As tech workers go remote, Facebook leases huge NYC offices
People throughout the U.S. are still working from home to stem the spread of the novel coronavirus. While many speculate that in the post-pandemic world far fewer workers will be commuting to traditional offices, Facebook is one tech company that is still committing to massive physical offices. The social media giant has signed a lease on a new, huge office space in Midtown Manhattan.

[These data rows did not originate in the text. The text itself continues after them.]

/-- Settles O28: a store has a meaning only where the load of its address reads data memory. -/
theorem loadReturnsTheLatestStore : Obligations.LoadReturnsTheLatestStore := by
  intro s t i rs1 q1 rd fd imm jmm v hi ht a b
  have hstore : s.storable a = true ∧ (s.writeData a v).advance = t := by
    rcases hi with ⟨rs2, rfl, rfl⟩ | ⟨fs2, rfl, rfl⟩
    · exact storeFrom_next.mp ((exec_sw s rs2 rs1 imm).symm.trans ht)
    · exact storeFrom_next.mp ((exec_fsw s fs2 rs1 imm).symm.trans ht)
  obtain ⟨hs, rfl⟩ := hstore
  exact ⟨fun hb => loads_of_load_value hb (load_writeData_self v hs) rd fd, load_writeData_of_ne v⟩

end Sys2Proof.Proofs
end

section
/-! PROOFS. The streams and the machine: runs, launch, fetch, the invariant, and what depends on what (47_io.md,
20_memory.md, 60_exceptions.md, 70_reset_and_hazards.md). -/

namespace Sys2Proof.Proofs.Running

open Sys2Proof.Machine Sys2Proof.Claims Sys2Proof.Proofs.Stepping Sys2Proof.Proofs.Effects

variable {s t u : State} {i : Instr} {w : Word}

/-! ### Runs -/

/-- A run of one step more is a step and then a run, on every machine behind the host's interface. -/
theorem core_run_succ_next (M : Host.Core) {n : Nat} {s t : M.State} :
    M.run (n + 1) s = .next t ↔ ∃ u, M.step s = .next u ∧ M.run n u = .next t := by
  rw [Host.Core.run]
  cases M.step s <;> simp

theorem run_succ_next {n : Nat} :
    Sys2Proof.core.run (n + 1) s = .next t ↔ ∃ u, step s = .next u ∧ Sys2Proof.core.run n u = .next t :=
  core_run_succ_next Sys2Proof.core

/-- A state that a step leaves as it is, every run leaves as it is. -/
theorem run_of_step_self (h : step s = .next s) (n : Nat) : Sys2Proof.core.run n s = .next s := by
  induction n with
  | zero => rfl
  | succ n ih => exact run_succ_next.mpr ⟨s, h, ih⟩

/-- A step that answers a next state runs an instruction. -/
theorem exists_nextInstr_of_step (h : step s = .next t) : ∃ i, nextInstr s = some i ∧ exec i s = .next t := by
  obtain ⟨w, i, hf, hd, he⟩ := step_next.mp h
  exact ⟨i, by simp [nextInstr, hf, hd, Except.toOption], he⟩

/-! ### The program and the parameters -/

theorem program_of_effect (h : Effect i s t) : t.imem = s.imem ∧ t.params = s.params := by
  cases h <;> simp

theorem program_of_step (h : step s = .next t) : t.imem = s.imem ∧ t.params = s.params := by
  obtain ⟨i, -, he⟩ := exists_nextInstr_of_step h
  exact program_of_effect (effect_of_exec he)

theorem program_of_run {n : Nat} (h : Sys2Proof.core.run n s = .next t) : t.imem = s.imem ∧ t.params = s.params := by
  induction n generalizing s with
  | zero =>
    obtain rfl := Host.Outcome.next.inj h
    exact ⟨rfl, rfl⟩
  | succ n ih =>
    obtain ⟨u, hu, hrun⟩ := run_succ_next.mp h
    obtain ⟨himem, hparams⟩ := program_of_step hu
    obtain ⟨himem', hparams'⟩ := ih hrun
    exact ⟨himem'.trans himem, hparams'.trans hparams⟩

/-! ### The streams (47_io.md R200 to R204) -/

theorem low_byte_eq (v : Word) : v.extractLsb' 0 8 = BitVec.ofNat 8 v.toNat := by
  apply BitVec.eq_of_toNat_eq
  rw [toNat_slice, BitVec.toNat_ofNat, Nat.pow_zero, Nat.div_one]

theorem zeroExtend_eq (b : Byte) : b.zeroExtend 32 = BitVec.ofNat 32 b.toNat := by
  apply BitVec.eq_of_toNat_eq
  rw [BitVec.toNat_setWidth, BitVec.toNat_ofNat]

theorem onlyX_takes (s : State) (rest : List Byte) (rd : XReg) (b : Byte) :
    OnlyX s ((s.setInput rest).setX rd (b.zeroExtend 32)) rd (BitVec.ofNat 32 b.toNat) := by
  intro r
  rw [readX_setX, readX_setInput, zeroExtend_eq]

/-- An instruction other than `ib` and `ob` neither takes nor puts a byte. -/
theorem no_bytes_of_not_usesIo (hi : nextInstr s = some i) (hio : UsesIo i = false) : byteTaken s = [] ∧ bytePut s = [] := by
  cases i with
  | ob | ib => exact Bool.noConfusion hio
  | _ => exact ⟨by rw [byteTaken, hi], by rw [bytePut, hi]⟩

/-- One step takes from the front of IN and puts at the end of OUT, one byte at most. -/
theorem streams_of_step (h : step s = .next t) :
    s.input = byteTaken s ++ t.input ∧ t.output = s.output ++ bytePut s ∧
      (byteTaken s).length + (bytePut s).length ≤ 1 := by
  obtain ⟨i, hi, he⟩ := exists_nextInstr_of_step h
  cases effect_of_exec he with
  | writesX hio | writesF hio | jumps hio =>
    obtain ⟨htaken, hput⟩ := no_bytes_of_not_usesIo hi hio
    simp [htaken, hput]
  | stores hst =>
    have hio : UsesIo i = false := by
      cases i with
      | sw | fsw => rfl
      | _ => exact Bool.noConfusion hst
    obtain ⟨htaken, hput⟩ := no_bytes_of_not_usesIo hi hio
    simp [htaken, hput]
  | puts rs2 hob =>
    subst hob
    simp [byteTaken, bytePut, hi, low_byte_eq]
  | waits rd hib hin =>
    subst hib
    simp [byteTaken, bytePut, hi, hin]
  | takes rd hib b rest hin =>
    subst hib
    simp [byteTaken, bytePut, hi, hin]

theorem alongRun_succ (f : State → List Byte) (n : Nat) (h : step s = .next t) :
    alongRun f (n + 1) s = f s ++ alongRun f n t := by
  simp only [alongRun, h]

theorem streams_of_run {n : Nat} (h : Sys2Proof.core.run n s = .next t) :
    s.input = alongRun byteTaken n s ++ t.input ∧ t.output = s.output ++ alongRun bytePut n s ∧
      (alongRun byteTaken n s).length + (alongRun bytePut n s).length ≤ n := by
  induction n generalizing s with
  | zero =>
    obtain rfl := Host.Outcome.next.inj h
    simp [alongRun]
  | succ n ih =>
    obtain ⟨u, hu, hrun⟩ := run_succ_next.mp h
    obtain ⟨hin, hout, hlen⟩ := streams_of_step hu
    obtain ⟨hin', hout', hlen'⟩ := ih hrun
    rw [alongRun_succ _ _ hu, alongRun_succ _ _ hu]
    refine ⟨by rw [hin, hin', List.append_assoc], by rw [hout', hout, List.append_assoc], ?_⟩
    simp only [List.length_append]
    omega

/-- An `ib` that finds input puts the first byte in its register. -/
theorem onlyX_of_step_ib {rd : XReg} (hi : nextInstr s = some (.ib rd)) (h : step s = .next t) (hin : s.input ≠ []) :
    ∃ b rest, s.input = b :: rest ∧ OnlyX s t rd (BitVec.ofNat 32 b.toNat) := by
  obtain ⟨i, hi', he⟩ := exists_nextInstr_of_step h
  obtain rfl : Instr.ib rd = i := Option.some.inj (hi.symm.trans hi')
  rcases execIb_next.mp ((exec_ib s rd).symm.trans he) with ⟨hnil, -⟩ | ⟨b, rest, hb, rfl⟩
  · exact absurd hnil hin
  · exact ⟨b, rest, hb, onlyX_takes s rest rd b⟩

/-! ### The invariant -/

/-- A word write keeps a memory made of whole words. -/
theorem wholeWords_writeWord {m : Memory} (h : m.WholeWords) (a v : Word) : (m.writeWord a v).WholeWords := by
  intro b k hk hread
  by_cases hb : b = a
  · subst hb
    simp
  · have hne : b.toNat ≠ a.toNat := fun e => hb (BitVec.eq_of_toNat_eq e)
    rw [Memory.readByte_writeWord_of_outside _ _ _ _ (by simp only [Memory.key]; omega)] at hread
    rw [Memory.readWord_writeWord_of_ne _ _ hb]
    exact h b k hk hread

/-- The parts of the invariant, with the well-formedness of the state taken apart. -/
theorem invariant_iff (s : State) :
    Invariant s ↔ (s.imem.wf = true ∧ s.dmem.wf = true ∧ risesStrictly s.stored = true ∧ s.params.wf = true) ∧
      s.imem.WholeWords ∧ s.dmem.WholeWords ∧ ∀ a ∈ s.stored, s.dmem.readWord a ≠ none := by
  simp [Invariant, State.wf, and_assoc]

theorem invariant_writeData (h : Invariant s) (a v : Word) : Invariant (s.writeData a v).advance := by
  obtain ⟨⟨himem, hdmem, hstored, hparams⟩, hwi, hwd, hin⟩ := (invariant_iff s).mp h
  refine (invariant_iff _).mpr ⟨⟨himem, Memory.wf_writeWord _ _ _ hdmem, risesStrictly_insertAddress _ _ hstored,
    hparams⟩, hwi, wholeWords_writeWord hwd a v, fun b hb => ?_⟩
  by_cases hba : b = a
  · subst hba
    simp
  · have hmem : b ∈ s.stored := ((mem_insertAddress a b s.stored).mp hb).resolve_left hba
    simpa [Memory.readWord_writeWord_of_ne _ _ hba] using hin b hmem

/-- The invariant is about the memories, the record of stored words and the parameters. -/
theorem invariant_congr (himem : t.imem = s.imem) (hdmem : t.dmem = s.dmem) (hstored : t.stored = s.stored)
    (hparams : t.params = s.params) : Invariant t ↔ Invariant s := by
  rw [invariant_iff, invariant_iff, himem, hdmem, hstored, hparams]

theorem invariant_of_effect (h : Effect i s t) (hs : Invariant s) : Invariant t := by
  cases h with
  | stores _ a v => exact invariant_writeData hs a v
  | _ => exact (invariant_congr (by simp) (by simp) (by simp) (by simp)).mpr hs

/-! ### Launch (70_reset_and_hazards.md R232) -/

/-- A program stands at consecutive addresses; where it wraps it is not longer than the address space. -/
theorem readWord_placeProgram (a : Word) (l : List Word) (hl : l.length ≤ 2 ^ 32) (m : Memory) (b : Word) :
    (placeProgram m b l).readWord a = (l[(a - b).toNat]?).or (m.readWord a) := by
  induction l generalizing m b with
  | nil => simp [placeProgram]
  | cons v rest ih =>
    simp only [List.length_cons] at hl
    rw [placeProgram, ih (by omega)]
    by_cases hab : a = b
    · subst hab
      have hlast : (a - (a + 1#32)).toNat = 2 ^ 32 - 1 := by
        rw [BitVec.toNat_sub, BitVec.toNat_add, BitVec.toNat_ofNat]
        omega
      rw [hlast, List.getElem?_eq_none (by omega)]
      simp
    · have hsucc : (a - b).toNat = (a - (b + 1#32)).toNat + 1 := by
        have hne : a.toNat ≠ b.toNat := fun e => hab (BitVec.eq_of_toNat_eq e)
        rw [BitVec.toNat_sub, BitVec.toNat_sub, BitVec.toNat_add, BitVec.toNat_ofNat]
        omega
      rw [hsucc, List.getElem?_cons_succ, Memory.readWord_writeWord_of_ne _ _ hab]

/-- Of the words that a data image gives an address the last one stands there. -/
theorem readWord_placeData (a : Word) (l : List (Word × Word)) (m : Memory) :
    (placeData m l).readWord a = (l.reverse.lookup a).or (m.readWord a) := by
  induction l generalizing m with
  | nil => simp [placeData]
  | cons c rest ih =>
    obtain ⟨b, v⟩ := c
    rw [placeData, ih, List.reverse_cons, List.lookup_append, Option.or_assoc]
    congr 1
    by_cases hab : a = b
    · subst hab
      simp
    · simp [Memory.readWord_writeWord_of_ne _ _ hab, List.lookup, beq_false_of_ne hab]

end Sys2Proof.Proofs.Running

namespace Sys2Proof.Proofs

open Sys2Proof.Machine Sys2Proof.Claims Sys2Proof.Proofs.Stepping Sys2Proof.Proofs.Effects Sys2Proof.Proofs.Encoding
  Sys2Proof.Proofs.Running

/-! ### Input and output -/

/-- Settles O43. -/
theorem obAppendsOneByte : Obligations.ObAppendsOneByte := by
  intro s rs2
  refine ⟨_, rfl, ?_, rfl, rfl, fun _ => rfl, fun _ => rfl, ⟨fun _ => rfl, rfl⟩, ⟨fun _ => rfl, rfl⟩⟩
  rw [advance_output, out_output, low_byte_eq]

/-- Settles O44. -/
theorem ibTakesTheNextByte : Obligations.IbTakesTheNextByte := by
  intro s rd b rest hin
  refine ⟨_, execIb_next.mpr (.inr ⟨b, rest, hin, rfl⟩), by simp, onlyX_takes s rest rd b, by simp, by simp, ?_, ?_, ?_⟩
  all_goals simp [SameF, SameData, SameProgram, State.readF]

/-- Settles O45: with no input the step is the state itself, and the byte supplied is the only one there. -/
theorem ibWaitsForInput : Obligations.IbWaitsForInput := by
  intro s w rd b n hf hd hin
  have hwaits : s.waits = true := by simp [State.waits, hf, hd, hin]
  have hself : step s = .next s := by
    rw [step_eq_exec hf hd]
    exact execIb_next.mpr (.inl ⟨hin, rfl⟩)
  refine ⟨hwaits, run_of_step_self hself n, _, ?_, by simp, by simp, onlyX_takes (s.supply b) [] rd b, by simp⟩
  have hf' : (s.supply b).fetch = .ok w := hf
  rw [step_eq_exec hf' hd]
  exact execIb_next.mpr (.inr ⟨b, [], by simp [hin], rfl⟩)

/-- Settles O46, by induction on the run; what a run leaves of IN begins at the byte after the ones taken. -/
theorem streamsKeepTheirOrder : Obligations.StreamsKeepTheirOrder := by
  intro n s t hrun
  obtain ⟨hin, hout, hlen⟩ := streams_of_run hrun
  refine ⟨hin, hout, hlen, fun u rd hi hu hne => ?_⟩
  obtain ⟨b, rest, hb, honly⟩ := onlyX_of_step_ib hi hu hne
  exact ⟨b, by rw [hin, hb]; simp, honly⟩

/-! ### Fetch and launch -/

/-- Settles O48, by the laws of fetch. -/
theorem fetchOutsideTheProgramFaults : Obligations.FetchOutsideTheProgramFaults := by
  intro s
  refine ⟨fun h => ?_, fun w hpc hnone hm hw hst => ?_⟩
  · have hf : s.fetch = .error (.badAddress s.pc) := by
      refine (fetch_error_iff s _).mpr ⟨rfl, h.imp_right fun ⟨hnone, hor⟩ => ?_⟩
      exact (instructionAt_none_iff s s.pc).mpr ⟨hnone, fun hm => (hor.resolve_left (absurd hm)).symm⟩
    rw [step, hf]
  · exact (fetch_ok_iff s w).mpr ⟨hpc, (instructionAt_some_iff s s.pc w).mpr (.inr ⟨hnone, hm, hst, hw⟩)⟩

/-- Settles O49: the word placed at pc is fetched and decodes to the instruction. -/
theorem placedInstructionRunsNext : Obligations.PlacedInstructionRunsNext := by
  intro s i hi t
  have hword : BitVec.ofNat 32 ((encodeWith s.params.floorEncoding i).toNat % 2 ^ 32) =
      encodeWith s.params.floorEncoding i := by
    rw [Nat.mod_eq_of_lt (BitVec.isLt _), BitVec.ofNat_toNat, BitVec.setWidth_eq]
  have hf : t.fetch = .ok (encodeWith s.params.floorEncoding i) := by
    refine fetch_of_imem (Nat.lt_of_lt_of_le (Nat.lt_succ_self _) (Nat.le_max_right ..)) ?_
    rw [← hword]
    exact Memory.readWord_writeWord_self ..
  exact ⟨step_eq_exec hf (decodeOfEncodeIsIdentity _ i hi), rfl, fun _ => rfl, fun _ => rfl, ⟨fun _ => rfl, rfl⟩, rfl, rfl⟩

The 730,000 square foot office space constitutes the main office lease on the James A. Farley building, currently the hub of the U.S. Postal Service in New York, according to TechCrunch. Facebook’s presence there would make it a NYC neighbor of some of the other biggest global tech giants. Google and Amazon already have large office spaces located in roughly the same area of Manhattan.
Facebook’s goal does not appear to be to pack all of its NYC staff back into the office, however, when the U.S. finally moves past the pandemic. Management has stated that half the company could be working remotely this decade. In fact, such a large office environment could facilitate allowing workers who do work in the office to have more individual space.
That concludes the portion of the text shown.